The Commission has deemed that such access should be subject to requirements that ensure integrity and stability of those payment systems, and the payment system operator should hence carry out a risk assessment of a PSP applying for direct participation, including conducting a risk assessment to examine relevant risks (e.g., settlement risks, operational risks, credit risk, liquidity risk and business risks). In this regard, payment system operators should only reject an application for direct participation by a PSP if the payment service provider is unable to respect the rules of the system or poses an unacceptably high level of risk.[14]

Ending remarks

The proposed content of the PSD3 and PSR indicate that there will be a promising transformation in the digital payment landscape within the Union. With a focus on strengthening user protection, conforming license application processes, and expanding access for non-bank PSPs to payment systems, these frameworks set out a solid foundation for creating a more secure, competitive, and innovative payment and financial landscape. However, while these proposals aim to establish and bring significant advantages and clarity for actors in the payment market, their success will, as we see it, be dependent on a balanced and fine-tuned approach being met between consumer protection (including safeguarding security) and the fostering of competition between bank- and non-bank-PSPs. In this regard, we hence see that collaboration and close dialogues are needed between regulatory bodies, financial institutions, and PSPs to ensure a seamless transition into this new regulatory framework, requiring profound involvement from all actors operating in the market.

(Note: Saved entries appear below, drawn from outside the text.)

@[simp] theorem closeWindow_spares (c : Nat) (s : State) :
    (closeWindow c s).clock = s.clock ∧ (closeWindow c s).pins = s.pins ∧
    (closeWindow c s).pv = s.pv ∧ (closeWindow c s).wmu = s.wmu ∧ (closeWindow c s).wv = s.wv ∧
    (closeWindow c s).hu = s.hu ∧ (closeWindow c s).mu = s.mu ∧ (closeWindow c s).ct = s.ct ∧
    (closeWindow c s).rp = s.rp ∧ (closeWindow c s).sl = s.sl ∧
    (closeWindow c s).pending = s.pending := by
  unfold closeWindow
  (repeat' split) <;> simp

@[simp] theorem matchParties_spares (c : Cabin) (s : State) :
    (matchParties c s).clock = s.clock ∧ (matchParties c s).pins = s.pins ∧
    (matchParties c s).lu = s.lu ∧ (matchParties c s).lc = s.lc ∧ (matchParties c s).pv = s.pv ∧
    (matchParties c s).wmu = s.wmu ∧ (matchParties c s).wv = s.wv ∧ (matchParties c s).hu = s.hu ∧
    (matchParties c s).mu = s.mu ∧ (matchParties c s).ct = s.ct ∧ (matchParties c s).rp = s.rp ∧
    (matchParties c s).sl = s.sl ∧ (matchParties c s).pending = s.pending := by
  unfold matchParties
  (repeat' split) <;> simp

@[simp] theorem beginGrace_spares (c : Cabin) (s : State) :
    (beginGrace c s).clock = s.clock ∧ (beginGrace c s).pins = s.pins ∧
    (beginGrace c s).lc = s.lc ∧ (beginGrace c s).pv = s.pv ∧ (beginGrace c s).wmu = s.wmu ∧
    (beginGrace c s).wv = s.wv ∧ (beginGrace c s).hu = s.hu ∧ (beginGrace c s).mu = s.mu ∧
    (beginGrace c s).ct = s.ct ∧ (beginGrace c s).rp = s.rp ∧ (beginGrace c s).sl = s.sl ∧
    (beginGrace c s).pending = s.pending := by
  unfold beginGrace
  (repeat' split) <;> simp

@[simp] theorem endGrace_spares (s : State) :
    (endGrace s).clock = s.clock ∧ (endGrace s).pins = s.pins ∧ (endGrace s).lu = s.lu ∧
    (endGrace s).lc = s.lc ∧ (endGrace s).pv = s.pv ∧ (endGrace s).wmu = s.wmu ∧
    (endGrace s).wv = s.wv ∧ (endGrace s).hu = s.hu ∧ (endGrace s).mu = s.mu ∧
    (endGrace s).ct = s.ct ∧ (endGrace s).rp = s.rp ∧ (endGrace s).sl = s.sl ∧
    (endGrace s).pending = s.pending := by
  unfold endGrace
  (repeat' split) <;> simp

@[simp] theorem openEntry_spares (s : State) :
    (openEntry s).clock = s.clock ∧ (openEntry s).pins = s.pins ∧ (openEntry s).lc = s.lc ∧
    (openEntry s).pv = s.pv ∧ (openEntry s).wmu = s.wmu ∧ (openEntry s).wv = s.wv ∧
    (openEntry s).hu = s.hu ∧ (openEntry s).mu = s.mu ∧ (openEntry s).ct = s.ct ∧
    (openEntry s).rp = s.rp ∧ (openEntry s).sl = s.sl ∧ (openEntry s).pending = s.pending := by
  unfold openEntry
  dsimp only
  (repeat' split) <;> simp [apply_ite Prod.fst]

@[simp] theorem departureTests_spares (s : State) :
    (departureTests s).clock = s.clock ∧ (departureTests s).pins = s.pins ∧
    (departureTests s).pv = s.pv ∧ (departureTests s).wmu = s.wmu ∧ (departureTests s).wv = s.wv ∧
    (departureTests s).ct = s.ct ∧ (departureTests s).rp = s.rp ∧ (departureTests s).sl = s.sl ∧
    (departureTests s).pending = s.pending := by
  unfold departureTests
  (repeat' split) <;> simp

[1] finance-2022-psd2-review (europa.eu)

[2] A study on the application and impact of Directive (EU) 2015/2366 on Payment Services (PSD2) – Publications Office of the EU (europa.eu)

[3] PSR, Article 59.

[4] PSR, Article 85.

[5] PSR, Recital 118-119.

[6] PSR, Article 87.

[7] PSR, Article 88 and Recital 110.

[8] PSR, Article 35 and 37.

[9] PSR, Article 43.

[10] PSD3, Article 44 and 45.

[11] PSD3, Article 44.

[12] PSR, Recital 34.

[13] PSD3, Article 46.

[14] PSR, Recital 34 and Article 31.